*YOUR TASK:* What follows is a block of records; reproduce all of it verbatim.

(RECORDS FOR THE EXERCISE begins)

/-- A RING_STATE of an axis sent on both its ports (R320). -/
def State.sendRingState (s : State) (ax : Nat) : State :=
  if s.ring ax < 2 then s
  else
    let seq := s.frt.seq.getD ax 0 + 1
    let s := { s with frt := { s.frt with seq := s.frt.seq.set ax seq } }
    let flags := bit (s.usable (axisPort ax true)) + 2 * bit (s.usable (axisPort ax false))
    let m := [2] ++ leBytes ax 1 ++ leBytes (destAxis s.own ax) 1 ++ leBytes flags 1 ++
      leBytes seq.toNat 4 ++ leBytes (s.reg .glb 0x9C).toNat 4
    (s.discovery (axisPort ax true) m).discovery (axisPort ax false) m

/-- NEIGHBOUR_ABSENT for a port (R326). -/
def State.raiseAbsent (s : State) (p : PortId) : State :=
  s.raise { page := .frt, bit := 10, cls := s.jobClass, halt := 0x0A, kind := 2, req := p.val }

/-- The absence of each neighbour judged again; a neighbour that became absent raises its cause (R326). -/
def State.judgeAbsent (s : State) : State :=
  let now := (allFin 8).filter s.isAbsent
  let fresh := now.filter (fun p => !s.frt.absent.contains p)
  ({ s with frt := { s.frt with absent := now } }).each fresh State.raiseAbsent

/-- What follows a change of a port's usability from `was` (R320, R326). -/
def State.usabilityChanged (s : State) (p : PortId) (was : Bool) : State :=
  if s.usable p = was then s else (s.sendRingState (p.val / 2)).judgeAbsent

/-! ### Retraining and going down (R301, R302) -/

/-- A retrain of a port (R301): sequence state, buffer and credits are kept, and the port is not usable while it lasts
(R318, R320, R326). -/
def State.startRetrain (s : State) (p : PortId) : State :=
  let was := s.usable p
  let s := ((s.setPortState p .retrain).modPort p (fun q => { q with discard := !q.parity, expiries := 0 }))
  ((s.countSat (.fab p) 0xB4 1).fabCause p 11 1 true).usabilityChanged p was

/-- A port goes DOWN, or DISABLED with cause 1 (R302, R303). FUs without a number go back to the router: one that
entered the ring here gets a new route, any other needed this port (R322). -/
def State.linkDown (s : State) (p : PortId) (cause : Nat) : State :=
  let q := s.port p
  let was := s.usable p
  let loss := !q.buf.isEmpty || (decide (cause = 5) && q.parity && (q.traffic || q.trafficLast))
  let s := if loss then s.fabCause p 15 s.jobClass false else s
  let s := s.fabCause p 14 2 true
  let s := s.setPortState p (if cause = 1 then .disabled else .down)
  let s := s.modPort p (fun q => { q with
    cause := cause, buf := [], queue := [], discard := false, expiries := 0
    afterRetrain := false, dueBcast := [], nbValid := false, nbMismatch := false, wake := false
    seen := false, sentSeen := false, gotSeen := false })
  let s := s.usabilityChanged p was
  s.each q.queue (fun s e => if e.2 then s.sendFu e.1 none else s.unreachable e.1)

(RECORDS FOR THE EXERCISE ends)

*ANSWER BOX:*
/-- A RING_STATE of an axis sent on both its ports (R320). -/
def State.sendRingState (s : State) (ax : Nat) : State :=
  if s.ring ax < 2 then s
  else
    let seq := s.frt.seq.getD ax 0 + 1
    let s := { s with frt := { s.frt with seq := s.frt.seq.set ax seq } }
    let flags := bit (s.usable (axisPort ax true)) + 2 * bit (s.usable (axisPort ax false))
    let m := [2] ++ leBytes ax 1 ++ leBytes (destAxis s.own ax) 1 ++ leBytes flags 1 ++
      leBytes seq.toNat 4 ++ leBytes (s.reg .glb 0x9C).toNat 4
    (s.discovery (axisPort ax true) m).discovery (axisPort ax false) m

/-- NEIGHBOUR_ABSENT for a port (R326). -/
def State.raiseAbsent (s : State) (p : PortId) : State :=
  s.raise { page := .frt, bit := 10, cls := s.jobClass, halt := 0x0A, kind := 2, req := p.val }

/-- The absence of each neighbour judged again; a neighbour that became absent raises its cause (R326). -/
def State.judgeAbsent (s : State) : State :=
  let now := (allFin 8).filter s.isAbsent
  let fresh := now.filter (fun p => !s.frt.absent.contains p)
  ({ s with frt := { s.frt with absent := now } }).each fresh State.raiseAbsent

/-- What follows a change of a port's usability from `was` (R320, R326). -/
def State.usabilityChanged (s : State) (p : PortId) (was : Bool) : State :=
  if s.usable p = was then s else (s.sendRingState (p.val / 2)).judgeAbsent

/-! ### Retraining and going down (R301, R302) -/

/-- A retrain of a port (R301): sequence state, buffer and credits are kept, and the port is not usable while it lasts
(R318, R320, R326). -/
def State.startRetrain (s : State) (p : PortId) : State :=
  let was := s.usable p
  let s := ((s.setPortState p .retrain).modPort p (fun q => { q with discard := !q.parity, expiries := 0 }))
  ((s.countSat (.fab p) 0xB4 1).fabCause p 11 1 true).usabilityChanged p was

/-- A port goes DOWN, or DISABLED with cause 1 (R302, R303). FUs without a number go back to the router: one that
entered the ring here gets a new route, any other needed this port (R322). -/
def State.linkDown (s : State) (p : PortId) (cause : Nat) : State :=
  let q := s.port p
  let was := s.usable p
  let loss := !q.buf.isEmpty || (decide (cause = 5) && q.parity && (q.traffic || q.trafficLast))
  let s := if loss then s.fabCause p 15 s.jobClass false else s
  let s := s.fabCause p 14 2 true
  let s := s.setPortState p (if cause = 1 then .disabled else .down)
  let s := s.modPort p (fun q => { q with
    cause := cause, buf := [], queue := [], discard := false, expiries := 0
    afterRetrain := false, dueBcast := [], nbValid := false, nbMismatch := false, wake := false
    seen := false, sentSeen := false, gotSeen := false })
  let s := s.usabilityChanged p was
  s.each q.queue (fun s e => if e.2 then s.sendFu e.1 none else s.unreachable e.1)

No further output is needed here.